**Records to process**
/-- R100, R62: whatever the format, the decoder drives each shared field from its fixed bits, and `dec_imm` is the record's
immediate, 0 for R. The outputs a format lacks are the spec's own wiring and no part of the record (D4); the selector
numbers are its own too (D6). -/
def Obligations.DecoderPortsDriveSharedFieldsInEveryFormat : Prop :=
  ∀ p : DecIn, p.fmt.toNat ≤ 5 → ∃ f, formatOfSelector p.fmt = some f ∧
    decodePorts p =
      { opcode := p.word.extractLsb' 0 7, rd := p.word.extractLsb' 7 5, funct3 := p.word.extractLsb' 12 3,
        rs1 := p.word.extractLsb' 15 5, rs2 := p.word.extractLsb' 20 5, funct7 := p.word.extractLsb' 25 7,
        imm := (decodeRecord f p.word).imm, err := none } ∧
    (p.fmt = 0 → (decodePorts p).imm = 0)

/-- R62, R63: encode puts every shared field a format has at its fixed word bits. Which fields a format has is the spec's
own reading (D9). -/
def Obligations.EncodeKeepsSharedFieldsAtTheirBits : Prop :=
  (∀ opcode rd funct3 rs1 rs2 funct7, let w := encodeRecord (.r opcode rd funct3 rs1 rs2 funct7)
    w.extractLsb' 0 7 = opcode ∧ w.extractLsb' 7 5 = rd ∧ w.extractLsb' 12 3 = funct3 ∧ w.extractLsb' 15 5 = rs1 ∧
      w.extractLsb' 20 5 = rs2 ∧ w.extractLsb' 25 7 = funct7) ∧
  (∀ opcode rd funct3 rs1 imm, let w := encodeRecord (.i opcode rd funct3 rs1 imm)
    w.extractLsb' 0 7 = opcode ∧ w.extractLsb' 7 5 = rd ∧ w.extractLsb' 12 3 = funct3 ∧ w.extractLsb' 15 5 = rs1) ∧
  (∀ opcode funct3 rs1 rs2 imm, let w := encodeRecord (.s opcode funct3 rs1 rs2 imm)
    w.extractLsb' 0 7 = opcode ∧ w.extractLsb' 12 3 = funct3 ∧ w.extractLsb' 15 5 = rs1 ∧ w.extractLsb' 20 5 = rs2) ∧
  (∀ opcode funct3 rs1 rs2 imm, let w := encodeRecord (.sb opcode funct3 rs1 rs2 imm)
    w.extractLsb' 0 7 = opcode ∧ w.extractLsb' 12 3 = funct3 ∧ w.extractLsb' 15 5 = rs1 ∧ w.extractLsb' 20 5 = rs2) ∧
  (∀ opcode rd imm, let w := encodeRecord (.u opcode rd imm)
    w.extractLsb' 0 7 = opcode ∧ w.extractLsb' 7 5 = rd) ∧
  (∀ opcode rd imm, let w := encodeRecord (.uj opcode rd imm)
    w.extractLsb' 0 7 = opcode ∧ w.extractLsb' 7 5 = rd)

/-- R70, which the spec derives from its layouts. A bit mapped to `word[n]` is stored there and read back from there; a `z`
bit decodes to 0 and an `s` bit to the format's sign bit; and the word depends on no bit that the table does not store. -/
def Obligations.ScatterTableGovernsEveryImmediateBit : Prop :=
  (∀ rec i n, i < 32 → scatter rec.format i = .word n → (encodeRecord rec).getLsbD n = rec.imm.getLsbD i) ∧
  (∀ rec v, (∀ i n, i < 32 → scatter rec.format i = .word n → v.getLsbD i = rec.imm.getLsbD i) →
    encodeRecord (rec.withImm v) = encodeRecord rec) ∧
  (∀ f w i, i < 32 → (decodeRecord f w).imm.getLsbD i =
    match scatter f i with
    | .word n => w.getLsbD n
    | .zero => false
    | .sign => (decodeRecord f w).imm.getLsbD (signBit f))

/-- R116, with the domain of R72 and `Canon_F` of R73, which the spec derives: decode after encode gives the record back, with
its immediate made canonical; in the domain, unchanged. -/
def Obligations.DecodeAfterEncodeGivesTheRecord : Prop :=
  ∀ rec : FormatRecord,
    decodeRecord rec.format (encodeRecord rec) = rec.withImm (canonImm rec.format rec.imm) ∧
    (immDomain rec.format rec.imm → decodeRecord rec.format (encodeRecord rec) = rec)

/-- R117, which the spec derives for every word from R63: encode after decode gives every word back in every format. -/
def Obligations.EncodeAfterDecodeGivesTheWord : Prop :=
  ∀ (f : Format) (w : Word), encodeRecord (decodeRecord f w) = w

/-- R72, R73, both derived by the spec: an immediate is its own canonical one exactly in the format's domain, and every
decoded one lies there. -/
def Obligations.CanonicalImmediatesAreExactlyTheDomain : Prop :=
  (∀ f v, canonImm f v = v ↔ immDomain f v) ∧ ∀ f w, immDomain f (decodeRecord f w).imm

/-- R118, derived by the spec: word bit 31 is the sign of the decoded immediate, and re-encoding reproduces the pattern. -/
def Obligations.WordBit31IsTheSignOfTheImmediate : Prop :=
  ∀ f w, f ≠ .r →
    ((decodeRecord f w).imm.toInt < 0 ↔ w.getLsbD 31 = true) ∧ encodeRecord (decodeRecord f w) = w

/-- R119, derived by the spec: decoded SB and UJ immediates are even, and a decoded U immediate has its low 12 bits 0. -/
def Obligations.DecodedOffsetsAreEvenAndUpperImmediatesAligned : Prop :=
  ∀ w, (decodeRecord .sb w).imm.toInt % 2 = 0 ∧ (decodeRecord .uj w).imm.toInt % 2 = 0 ∧
    (decodeRecord .u w).imm.extractLsb' 0 12 = 0

/-- R120, derived by the spec: one immediate bit alone encodes to one word bit alone, and decodes back, the sign bit to its
negative. -/
def Obligations.EachStoredImmediateBitIsIndependent : Prop :=
  ∀ f i n, i < 32 → scatter f i = .word n →
    encodeRecord ((zeroRecord f).withImm (1#32 <<< i)) = 1#32 <<< n ∧
    decodeRecord f (1#32 <<< n) =
      (zeroRecord f).withImm (if i = signBit f then -(1#32 <<< i) else 1#32 <<< i)

/-- R114, R115, R216: a reserved selector gives `E_FMT`, its payload and zero outputs; no other input gives an error; and the
lowering never gives `E_FMT`. The selectors and their error are the spec's own choice (D6, log 23). -/
def Obligations.OnlyReservedFormatSelectorsFail : Prop :=
  (∀ p : EncIn, 6 ≤ p.fmt.toNat → encodePorts p = ⟨0, some (.fmt p.fmt)⟩) ∧
  (∀ p : DecIn, 6 ≤ p.fmt.toNat → decodePorts p = ⟨0, 0, 0, 0, 0, 0, 0, some (.fmt p.fmt)⟩) ∧
  (∀ p : EncIn, p.fmt.toNat ≤ 5 → (encodePorts p).err = none) ∧
  (∀ p : DecIn, p.fmt.toNat ≤ 5 → (decodePorts p).err = none) ∧
  ∀ o sel, (lower o).err ≠ some (.fmt sel)

/-! ### The eleven operations: what each completes with, and its frame (everything but the word list is unchanged) -/

/-- R140, R150: the two operations whose constants the source gives. -/
def Obligations.AddiAndAddAppendTheirWord : Prop :=
  (∀ (rd rs1 : RegId) (imm : Word) (s : State),
    exec (.addi rd rs1 imm) s =
      .next { s with words := s.words ++ [imm.extractLsb' 0 12 ++ rs1 ++ 0b000#3 ++ rd ++ 0b0010011#7] }) ∧
  ∀ (rd rs1 rs2 : RegId) (s : State),
    exec (.add rd rs1 rs2) s =
      .next { s with words := s.words ++ [0b0000000#7 ++ rs2 ++ rs1 ++ 0b000#3 ++ rd ++ 0b0110011#7] }

/-- R141 to R145. The constants are the spec's from general knowledge (D14, log 8). -/
def Obligations.ImmediateOperationsAppendTheirWord : Prop :=
  ∀ (rd rs1 : RegId) (imm : Word) (s : State),
    exec (.slti rd rs1 imm) s =
      .next { s with words := s.words ++ [imm.extractLsb' 0 12 ++ rs1 ++ 0b010#3 ++ rd ++ 0b0010011#7] } ∧
    exec (.sltiu rd rs1 imm) s =
      .next { s with words := s.words ++ [imm.extractLsb' 0 12 ++ rs1 ++ 0b011#3 ++ rd ++ 0b0010011#7] } ∧
    exec (.andi rd rs1 imm) s =
      .next { s with words := s.words ++ [imm.extractLsb' 0 12 ++ rs1 ++ 0b111#3 ++ rd ++ 0b0010011#7] } ∧
    exec (.ori rd rs1 imm) s =
      .next { s with words := s.words ++ [imm.extractLsb' 0 12 ++ rs1 ++ 0b110#3 ++ rd ++ 0b0010011#7] } ∧
    exec (.xori rd rs1 imm) s =
      .next { s with words := s.words ++ [imm.extractLsb' 0 12 ++ rs1 ++ 0b100#3 ++ rd ++ 0b0010011#7] }

/-- R134, R146 to R148: the shift amount is the magnitude modulo 32, funct7 is the operation's own whatever the magnitude,
and the word is the R-format word with `rs2` the shift amount. Layout and constants are the spec's own (D13, D14,
log 8, log 13). -/
def Obligations.ShiftOperationsAppendTheirWord : Prop :=
  ∀ (rd rs1 : RegId) (imm : Word) (s : State),
    exec (.slli rd rs1 imm) s =
      .next { s with words := s.words ++ [encR 0b0010011 rd 0b001 rs1 (BitVec.ofNat 5 (imm.toNat % 32)) 0b0000000] } ∧
    exec (.srli rd rs1 imm) s =
      .next { s with words := s.words ++ [encR 0b0010011 rd 0b101 rs1 (BitVec.ofNat 5 (imm.toNat % 32)) 0b0000000] } ∧
    exec (.srai rd rs1 imm) s =
      .next { s with words := s.words ++ [encR 0b0010011 rd 0b101 rs1 (BitVec.ofNat 5 (imm.toNat % 32)) 0b0100000] }

/-- R149: `nop` completes and appends one constant word. Its literal is the spec's own choice (D15, log 11). -/
def Obligations.NopAppendsItsWord : Prop :=
  ∀ s, exec .nop s = .next { s with words := s.words ++ [0x00000013#32] }

/-- The opcode table's encoding column (R74): every operation completes in every state and appends the word the table gives
it, and changes nothing else. The constants (D14, D15, log 8, log 11) and the shift amount modulo 32 of a larger
magnitude (D13, log 13) are the spec's own. -/
def Obligations.EveryOperationAppendsItsTableWord : Prop :=
  ∀ (i : Instr) (s : State), exec i s = .next { s with words := s.words ++ [encode i] }

/-! ### Lowering unit -/

/-- R132 against R140 to R150: the general, table-driven lowering on the ports gives the word of the operation's own rule, and
no error. The selectors are the spec's own (D7). -/
def Obligations.GeneralLoweringAgreesWithEachOperation : Prop :=
  ∀ (o : Op) (i : Instr) (s : State), instrOfOp o = some i →
    exec i s = .next { s with words := s.words ++ [(lower o).word] } ∧ (lower o).err = none

/-- R151, R165: selectors 11 to 15 give `E_UNSUPPORTED` with the selector and word 0, no other selector an error, and the
parser produces none of them. The selectors and the payload are the spec's own (D7, D24, log 16, log 23). -/
def Obligations.OnlyUnmappedSelectorsAreUnsupported : Prop :=
  (∀ o : Op, 11 ≤ o.op.toNat → lower o = ⟨0, some (.unsupported o.op)⟩ ∧ instrOfOp o = none) ∧
  (∀ o : Op, o.op.toNat ≤ 10 → (lower o).err = none ∧ (instrOfOp o).isSome) ∧
  ∀ p l o, parseLine p l = some o → o.op.toNat ≤ 10

/-- R135, derived by the spec: the immediate operations ignore `lu_rs2`, `nop` everything, `add` `lu_imm`. -/
def Obligations.IgnoredInputsDoNotReachTheWord : Prop :=
  ∀ a b : Op, a.op = b.op →
    (a.op.toNat ≤ 8 → a.rd = b.rd → a.rs1 = b.rs1 → a.imm = b.imm → lower a = lower b) ∧
    (a.op = 9 → lower a = lower b) ∧
    (a.op = 10 → a.rd = b.rd → a.rs1 = b.rs1 → a.rs2 = b.rs2 → lower a = lower b)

**Exercise**
Your answer should be every line from the material above in which the word "none" appears.

**Result**
        imm := (decodeRecord f p.word).imm, err := none } ∧
  (∀ p : EncIn, p.fmt.toNat ≤ 5 → (encodePorts p).err = none) ∧
  (∀ p : DecIn, p.fmt.toNat ≤ 5 → (decodePorts p).err = none) ∧
    exec i s = .next { s with words := s.words ++ [(lower o).word] } ∧ (lower o).err = none
parser produces none of them. The selectors and the payload are the spec's own (D7, D24, log 16, log 23). -/
  (∀ o : Op, 11 ≤ o.op.toNat → lower o = ⟨0, some (.unsupported o.op)⟩ ∧ instrOfOp o = none) ∧
  (∀ o : Op, o.op.toNat ≤ 10 → (lower o).err = none ∧ (instrOfOp o).isSome) ∧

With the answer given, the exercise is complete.